Open source has dominated the tech landscape in 2021. Companies, big and small, are showing increased trust in the open-source community and contributing actively to it. It is not surprising because open source has been the backbone of rapid technological development and collaboration. In this article, we list some of the datasets open-sourced by big tech companies in 2021.
Multilingual Counterfactual Dataset From Amazon
Amazon released the Multilingual Counterfactual Dataset to help train machine learning models to recognise counterfactual statements. The project was started when there were no large scale datasets for counterfactual statements in product reviews made in multiple languages. This dataset annotates sentences from product reviews written in languages English, German and Japanese. A study revealed that only 1-2 per cent of sentences express counterfactuals in natural language texts; simply annotating a set of sentences selected randomly would yield a highly imbalanced dataset with a sparse training signal. The Multilingual Counterfactual Dataset helps ease such complications. This dataset is supplemented with annotation guidelines and definitions (worked on by professional linguists). Amazon has also provided the clue word list that is typical for counterfactual statements and used for initial data filtering.
GoEmotions By Google
GoEmotions is a dataset of fine-grained emotions — a human-annotated dataset of 58,000 Reddit comments that were extracted from popular subreddits and labelled with 27 emotion categories. As per Google, the GoEmotions taxonomy was designed keeping in mind psychology and data applicability. As per the general understanding, six emotions are considered basic; however, with GoEmotion, Google has considered 12 positive emotions, 11 negatives, four ambiguous and one marked as neutral. Since a wide range of emotions is considered, it is fairly easy to understand tasks requiring subtle differences in emotional expressions.

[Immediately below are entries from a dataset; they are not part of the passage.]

/-- A store that goes to the stack itself. -/
def wb1 : WbWait where
  id := 8
  x := 0
  line := 0
  mask := 0xFF
  data := List.replicate 256 7
  poisoned := false
  evict := false
  master := 0
  andThen := .ack (req1 true false (.store 5 3))

theorem witness_GranaryServes_reads :
    (∀ last ∈ [true, false], let r := req1 false last (.load 4); let s := granaryUp r [gline1]
      (s.grn.reqs.find? fun q => q.id == r.id && q.write == false) = some r ∧ r.deadline = none ∧ r.src = .load 4 ∧
        noHome s r = false ∧ wasKilled s r.line r.part = false ∧ linePoisoned s r.line = false ∧ findLine s r.line r.part = some gline1 ∧
        r.mask &&& gline1.valid = r.mask ∧ lineClass s gline1 ≠ clsDead ∧ findMiss s r.line r.part = none) ∧
    (let r := req1 false true (.load 4)
     let s := { granaryUp r [gline1] with grn := { (granaryUp r [gline1]).grn with misses := [miss1 clsNormal] } }
     r.last = true ∧ findMiss s r.line r.part = some (miss1 clsNormal)) ∧
    (let r := req1 false false (.load 4); let s := granaryUp r []
     (s.grn.reqs.find? fun q => q.id == r.id && q.write == false) = some r ∧ r.deadline = none ∧ noHome s r = false ∧
       wasKilled s r.line r.part = false ∧ findLine s r.line r.part = none ∧ findMiss s r.line r.part = none ∧ missFree s r = true ∧
       waiterFree s r = true) := by decide +kernel

theorem witness_GranaryServes : up.grn.jobs = [] ∧
    (∀ cls ∈ [clsNormal, clsStream], let m := miss1 cls; let s := { up with grn := { up.grn with misses := [m] } }
      (s.grn.misses.find? fun x => x.line == m.line && x.issued && x.fillData.isNone) = some m ∧ linePoison s m.line = false ∧
        linePoisonAnswer s m.line = false ∧ s.grn.heldMerge = [] ∧ s.grn.heldPool = [] ∧ findLine s m.line m.part = none ∧
        m.dead = false ∧ m.alloc = true ∧ findWay s (256 * m.line) m.part m.cls false = some none) ∧
    (let r := req1 true false (.store 5 3); let s := granaryUp r [gline1]
     (s.grn.reqs.find? fun q => q.id == r.id && q.write == true) = some r ∧ storeBlocked s r = false ∧ r.src = .store 5 3 ∧
       r.deadline = none ∧ r.poisoned = false ∧ noHome s r = false ∧ linePoisoned s r.line = false ∧ findLine s r.line r.part = some gline1) ∧
    (let s := { up with mem := { up.mem with wbWait := [wb1] } }
     nextWrite s (0 : Fin 512) = some wb1 ∧ wb1.evict = false ∧ wb1.andThen = .ack (req1 true false (.store 5 3)) ∧
       stackTripped s (wb1.x / 64) = false) ∧
    (let s := { up with mem := { up.mem with wbWait := [wb1], stack := up.mem.stack.set 0 { trained := true, tripped := true } } }
     nextWrite s (0 : Fin 512) = some wb1 ∧ stackTripped s (wb1.x / 64) = true) := by decide +kernel

/-- A detected tracker that saw no expected miss since the first beat. -/
def tracker1 : Tracker := { part := 0, lastLine := 0, stride := 1, count := 2, detected := true, used := 0, lastBeat := 0 }

theorem witness_WindowsQuotasTrackers : up.hif.linkUp = true ∧ decodes up 0 = true ∧ winAllowed up 0 [up.grn.win[(63 : Fin 64)].part] = true ∧
    (winAllowed up 0 [up.grn.win[(63 : Fin 64)].part, bitsOf (0x80000003 : W32).toNat 15 8] = true ∧ up.grn.armed = []) ∧
    (winAllowed up 0 [(0 : Part)] = true ∧ bitsOf (0x10103 : W32).toNat 20 16 + bitsOf (0x10103 : W32).toNat 12 8 + 1 ≤ waysOf up 0 ∧
      1 ≤ bitsOf (0x10103 : W32).toNat 4 0 ∧ bitsOf (0x10103 : W32).toNat 4 0 ≤ waysOf up 0) ∧
    (bitsOf (0x10100 : W32).toNat 4 0 = 0) ∧
    (let s := { up with hif := { up.hif with vfEnable := true, numVfs := 8 } }; decodes s 8 = true ∧ winAllowed s 8 [(0 : Part)] = false) ∧
    (let s := { up with grn := { up.grn with slice := up.grn.slice.set 1 { trackers := [some tracker1] } } }
     let s := { s with tmp := { s.tmp with elapsed := 1024 } }
     s.grn.slice[(1 : Die)].trackers[(0 : Fin 32).val]? = some (some tracker1) ∧ tracker1.detected = true ∧
       tracker1.lastBeat + 1024 ≤ s.tmp.elapsed) ∧
    (let s := { up with grn := { up.grn with armed := [(63, {})] } }; s.grn.armed = [((63 : Fin 64).val, {})]) := by decide +kernel

/-- A read request for a node. -/
def flit1 (dest : Nat) : FabFlit := { content := .readRequest, dests := [dest], tag := 9 }

/-- `up` with a flit on its way from node 2 to node 1, and an input port of node 1 for what comes from there. -/
def fabUp (shared escape : List FabFlit) : State := { up with fab := { up.fab with
  transit := [(2, 1, flit1 3)]
  ports := [{ node := 1, port := 2, shared := shared, escape := escape }] } }

/-- A tree of two nodes: node 0 sums the leaves of sheaves 0 and 1, node 1 sends the sum on to tile 0. -/
def tree1 : TreeEntry where
  head := { prio := 0, part := 0, valid := true }
  format := 0
  root := 1
  outCode := 0
  dest := 0
  nodes := [{ ins := [0x00, 0x01, 0xFF, 0xFF], site := 0 }, { ins := [0x80, 0xFF, 0xFF, 0xFF], site := 1 }]

/-- A reduction over that tree with a flit in some slots. -/
def red1 (slots : List (Nat × List RedFlit)) : Red :=
  { id := 6, step := 1, part := 0, tree := 0, flits := 1, slots := slots, rootOut := 0, code := none }

/-- `up` with that reduction. -/
def redUp (r : Red) : State := { withSteps [live1] with str := some { str1 with trees := [tree1] }, fab := { up.fab with reds := [r] } }

/-- A flit of sixteen words. -/
def rflit : RedFlit := { poison := false, bytes := List.replicate 64 1 }

theorem witness_FabricMovesFlits_arrival :
    ((flit1 3).dests ≠ [] ∧ (∀ d ∈ (flit1 3).dests, d ≤ 64) ∧
      ((fabUp [flit1 5] []).fab.transit.find? fun e => e.1 == 2 && e.2.1 == 1) = some (2, 1, flit1 3) ∧
      (fabPort (fabUp [flit1 5] []) 1 2).shared.length < 32) ∧
    (let s := fabUp (List.replicate 32 (flit1 5)) [{ content := .storeAck, dests := [5], tag := 8 }]
     32 ≤ (fabPort s 1 2).shared.length ∧ ∀ y ∈ (fabPort s 1 2).escape, flitClass y ≠ flitClass (flit1 3)) ∧
    (let s := fabUp (List.replicate 32 (flit1 5)) [flit1 5]
     32 ≤ (fabPort s 1 2).shared.length ∧ ∃ y ∈ (fabPort s 1 2).escape, flitClass y = flitClass (flit1 3)) ∧
    (let s := { up with fab := { up.fab with transit := [(2, 1, flit1 3)] } }
     s.fab.ports = [] ∧ s.fab.transit = (if 2 = 1 then [] else [(2, 1, flit1 3)]) ∧
       up.fab.ports = [] ∧ up.fab.transit = (if 1 = 1 then [] else [(1, 1, flit1 1)])) := by
  decide +kernel

theorem witness_FabricMovesFlits :
    (let s := { up with fab := { up.fab with ingWait := [req1 true false (.store 5 3)] } }
     (s.fab.ingWait.find? fun q => homeSlice (256 * q.line) == (0 : Die)) = some (req1 true false (.store 5 3)) ∧
       ∀ q ∈ s.fab.ingWait, homeSlice (256 * q.line) ≠ (1 : Die)) ∧
    (let r := red1 []; let s := redUp r
     (s.fab.reds.find? fun x => x.id == r.id) = some r ∧ redTree s r = some tree1 ∧
       (tree1.inputs 0).find? (fun e => e.1 == (0 : Fin 4).val) = some ((0 : Fin 4).val, 0) ∧ 0 < 0x48 ∧ r.received tree1 0 0 < r.total tree1 ∧
       leafOk s r 0 = true) ∧
    (let r := red1 [(0, [rflit]), (1, [rflit])]; let s := redUp r
     let heads := (tree1.inputs 0).map (fun e => (r.slot 0 e.1).take 1)
     (s.fab.reds.find? fun x => x.id == r.id) = some r ∧ redTree s r = some tree1 ∧ 1 = (if 0 = tree1.root then tree1.perOut else 1) ∧ heads ≠ [] ∧
       (∀ h ∈ heads, h.length = 1 ∧ ∀ f ∈ h, f.poison = false) ∧ 0 ≠ tree1.root ∧ tree1.parent 0 = some (1, 0) ∧
         ∀ e ∈ tree1.inputs 0, 4 * 1 + 0 ≠ 4 * 0 + e.1) ∧
    (let r := red1 [(4, [rflit])]; let s := redUp r
     let heads := (tree1.inputs 1).map (fun e => (r.slot 1 e.1).take 1)
     (s.fab.reds.find? fun x => x.id == r.id) = some r ∧ redTree s r = some tree1 ∧ 1 = (if 1 = tree1.root then tree1.perOut else 1) ∧ heads ≠ [] ∧
       (∀ h ∈ heads, h.length = 1 ∧ ∀ f ∈ h, f.poison = false) ∧ 1 = tree1.root ∧ tree1.outCode < 0x10 ∧
         64 * (bitsOf tree1.dest.toNat 12 0 + r.rootOut) ≤ 0x5FFC0) := by decide +kernel

/-- `up` in a consensus beat, after some reloads of die 2, whose own beat number has come to differ, or not. -/
def reloadsUp (k : Nat) (bad : Option Nat) : State := { up with
  tmp := { up.tmp with beat := 5120, frames := 5 }
  fab := { up.fab with die := up.fab.die.set 2 { reloads := k, badBeat := bad } } }

theorem witness_DieConsensus :
    (∀ k ∈ [2, 3], let s := reloadsUp k (some 5001); let d := s.fab.die[(2 : Die)]
      dieChecked s 2 = true ∧ s.tmp.beat % 1024 = 0 ∧ s.tmp.counting = true ∧ d.reportedAt ≠ some s.tmp.frames ∧ d.reloads = k ∧
        ((none : Option Nat).orElse fun _ => d.badBeat).getD s.tmp.beat ≠ s.tmp.beat) ∧
    (let s := reloadsUp 0 none; let d := s.fab.die[(2 : Die)]
     dieChecked s 2 = true ∧ d.reportedAt ≠ some s.tmp.frames ∧ ((none : Option Nat).orElse fun _ => d.badBeat).getD s.tmp.beat = s.tmp.beat ∧
       ((some 0 : Option W64).orElse fun _ => d.badShare).getD 1 = d.fixedCrcRef) ∧
    (let s := { up with fab := { up.fab with die := up.fab.die.set 2 { reportedAt := some 0 } } }
     dieChecked s 2 = true ∧ s.fab.die[(2 : Die)].reportedAt = some s.tmp.frames) ∧
    (let s := { up with fab := { up.fab with die := up.fab.die.set 2 { reloading := true } } }; s.fab.die[(2 : Die)].reloading = true) := by
  decide +kernel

Along with the dataset, Google also released a detailed tutorial that demonstrates neural model architecture training using GoEmotions and applying it for suggesting emojis based on conversational text.
ORBIT Dataset
Microsoft introduced the ORBIT dataset in partnership with City, the University of London. The dataset set a new standard for evaluating machine learning models in a few shot, high variation learning scenarios. This will help in training models for higher performance in real-world situations, specifically for people who are blind or have low vision. This dataset contains 3,822 videos of 486 objects recorded by people with low vision on their mobile phones. This benchmark reflects a practical, highly challenging recognition task. It offers a rich playground to research in robustness to few-shots and high variation conditions.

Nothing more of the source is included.